2. Assim, a falta de citação das instituições de segurança social só produz nulidade se a irregularidade cometida puder influir no exame ou na decisão da causa, não sendo de conhecimento oficioso e antes estando dependente de arguição pela parte interessada, no prazo geral de dez dias a contar do respectivo conhecimento, nos termos dos arts. 195.º, n.º 1, 196.º, 197.º e 199.º, n.º 1 do Código de Processo Civil.

3. Havendo condenação do responsável a pagar ao sinistrado a indemnização por incapacidade temporária a que este tem direito, com observância do que decorre do art. 31.º do DL n.º 28/2004, de 4/02 – retenção e entrega directa à instituição de segurança social do valor correspondente aos subsídios de doença pagos, até ao limite do montante da indemnização devida –, a falta de oportuna citação da Segurança Social não tem influência na decisão da causa susceptível de traduzir nulidade.
Decisão Texto Integral:
Acordam na Secção Social do Tribunal da Relação de Guimarães:

1. Relatório

Nos presentes autos de acção declarativa de condenação, com processo especial emergente de acidente de trabalho, em que é A. L. P. e são RR. COMPANHIA DE SEGUROS X PORTUGAL, S.A. e J. M., a tentativa de conciliação frustrou-se porque o sinistrado não aceitou o resultado do exame médico e a seguradora invocou a descaracterização do sinistro como acidente de trabalho, pelo que o A. veio apresentar petição inicial, pedindo a condenação das RR., na medida das respectivas responsabilidades, a pagarem-lhe pensão por incapacidade permanente, indemnização por incapacidades temporárias e despesas com deslocações a tribunal no valor de 35.00 € e a tratamentos médicos no valor de 1.057,20 €, bem como juros de mora sobre as respectivas quantias.
As RR. não contestaram, pelo que foi proferido despacho saneador e a considerar confessados os factos alegados na petição inicial, determinando-se o prosseguimento dos autos para determinação das incapacidades temporárias e permanente.

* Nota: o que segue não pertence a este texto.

/-! ### Snap (chapter 05) -/

/-- The request of the software slot with a time T (R226, R228): T, whether it came from GOB_SOFT, and whether a time step
has carried its edge past its time. -/
structure SoftReq where
  time : Nat
  register : Bool
  stepped : Bool
  deriving DecidableEq, Repr

/-- The floating Snap that is armed (R226): its edge as a count of SREF edges, its own edge in device time, its triggers,
whether it is deferred, whether it waits for an armed fixed edge it joined (R232), and the capture it records. -/
structure FloatReq where
  edge : Nat
  own : Nat
  triggers : Nat
  deferred : Bool
  join : Bool
  capTicks : Nat
  capSub : Nat
  capInput : Nat
  deriving DecidableEq, Repr

/-- A stack-wide edge that is armed (R230): device time of the edge, the stack Snap number, the local triggers that
joined it. -/
structure StackReq where
  time : Nat
  num : Nat
  joined : Nat
  deriving DecidableEq, Repr

/-- The bank being filled: its number, the Snap's number, and the data of the notice (R237). -/
structure Fill where
  bank : Nat
  num : Nat
  info : Nat
  deriving DecidableEq, Repr

/-- The broadcast offset of a system to GPS (R253): ps at a reference time, ps per second times 2^20, the device time of
reference, and the edge count of the last source unit. -/
structure Bcast where
  ps : Int
  rate : Int
  ref : Nat
  seen : Nat
  deriving DecidableEq, Repr

/-- GOB beside its registers: the periodic target, the software slot, the floating and stack-wide edges armed, what
SNAP_PERIODIC found due at this edge, the Captain's next stack Snap number, the edge count of the last Snap, SNAP_NUM,
the fill under way, the rings' entry numbers and the offsets between systems. -/
structure GobSt where
  target : Option Nat
  soft : Option SoftReq
  floating : Option FloatReq
  stack : List StackReq
  due : Nat
  dueStep : Bool
  nextStack : Nat
  lastEdge : Option Nat
  num : Nat
  restarted : Bool
  fill : Option Fill
  navSeq : Tab Nat
  bcast : Tab (Option Bcast)
  estAt : Tab Nat
  deriving DecidableEq, Repr

/-! ### Ambiguity engine (chapter 06) -/

/-- A command of POS: its block's address, class and arrival. -/
structure PosCmd where
  addr : Nat
  prio : Nat
  order : Nat
  deriving DecidableEq, Repr

/-- A command in service on a unit: its block as read and the time it was taken. -/
structure PosAct where
  cmd : PosCmd
  blk : List Byte
  start : Nat
  deriving DecidableEq, Repr

structure PosSt where
  queue : List PosCmd
  active : Tab (Option PosAct)
  order : Nat
  deriving DecidableEq, Repr

/-! ### Radio (chapter 08) -/

/-- A record queued for an association or a group (R351): its TYPE, class, order of arrival and body, and where it came
from. -/
structure RadRec where
  typ : Nat
  prio : Nat
  order : Nat
  body : List Byte
  src : Nat
  dest : Nat
  stamp : Option Stamp
  task : Option (Nat × Nat × Nat)
  deriving DecidableEq, Repr

/-- A DATA, CTRL or GROUP frame that was composed and is not yet freed (R352, R353): frame type, SEQ, payload and the
records it carries; `term` for a TERMINATE. -/
structure RadFrame where
  typ : Nat
  seq : Nat
  payload : List Byte
  recs : List RadRec
  term : Bool
  deriving DecidableEq, Repr

/-- A CTRL frame that waits to be composed (R334). -/
inductive RadCtrl where
  | map (instant value : Nat)
  | timing (instant value : Nat)
  | group (g : Nat)
  | terminate
  deriving DecidableEq, Repr

/-- An association beside its registers: H, the module's next SEQ, the records queued, the frame not acknowledged, the
CTRL frames waiting, the acknowledgement due, the SEQ whose journal write is under way, the next anchor and its event
number, this event's anchor, the channel of that event, the start of the supervision timer, the time of the RELEASE
command, a pending update (MAP or TIMING, its INSTANT and the register value it sets), MORE in the last module frame, and the counts of R360. -/
structure RadAssoc where
  high : Nat
  txNext : Nat
  recs : List RadRec
  frame : Option RadFrame
  ctrl : List RadCtrl
  ack : Option (Nat × Nat)
  wait : Option Nat
  next : Nat
  event : Nat
  anchor : Nat
  chan : Nat
  timer : Nat
  closeAt : Nat
  update : Option (Bool × Nat × Nat)
  more : Bool
  items : Nat
  missed : Nat
  rssi : Nat
  deriving DecidableEq, Repr

/-- A group beside its registers (R353): queue, the frame under way, the next SEQ, the next event and its number, and
whether a copy of this event has been sent. -/
structure RadGroup where
  recs : List RadRec
  frame : Option RadFrame
  seq : Nat
  next : Nat
  event : Nat
  copied : Bool
  deriving DecidableEq, Repr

Realizada a perícia por junta médica, a mesma atribuiu ao A. as seguintes incapacidades:

- ITA por 192 dias (entre 03.02.2017 e 03.04.2017 e entre 23.02.2018 e 04.07.2018);
- ITP de 20% por 325 dias (de 04.04.2017 a 22.02.2018);
- IPP de 1%, desde a data da alta clínica.

Seguidamente, proferiu-se sentença, que, fundamentando-se na confissão dos factos invocados na petição inicial e no resultado da perícia por junta médica, decidiu condenar:

1. A Companhia de Seguros X Portugal, S.A., a pagar ao A.:

- a pensão anual e vitalícia, obrigatoriamente remível, de 77.92 €, a partir de 03.02.2018;
- a quantia de 1.976.24 €, a titulo de indemnização pelos períodos de incapacidade temporária;
- juros de mora sobre o capital de remição e a indemnização pelos períodos de incapacidade temporária, desde a data da alta;
- a quantia de 35.00 €, a título de despesas de transportes, acrescida de juros de mora, desde 18.03.2019;

2. O R. J. M., a pagar ao A.:

- a pensão anual e vitalícia, obrigatoriamente remível, de 13.02 €, a partir de 03.02.2018;
- a quantia de 431.01 €, a titulo de indemnização pelos períodos de incapacidade temporária;
- juros de mora sobre o capital de remição e a indemnização pelos períodos de incapacidade temporária, desde a data da alta.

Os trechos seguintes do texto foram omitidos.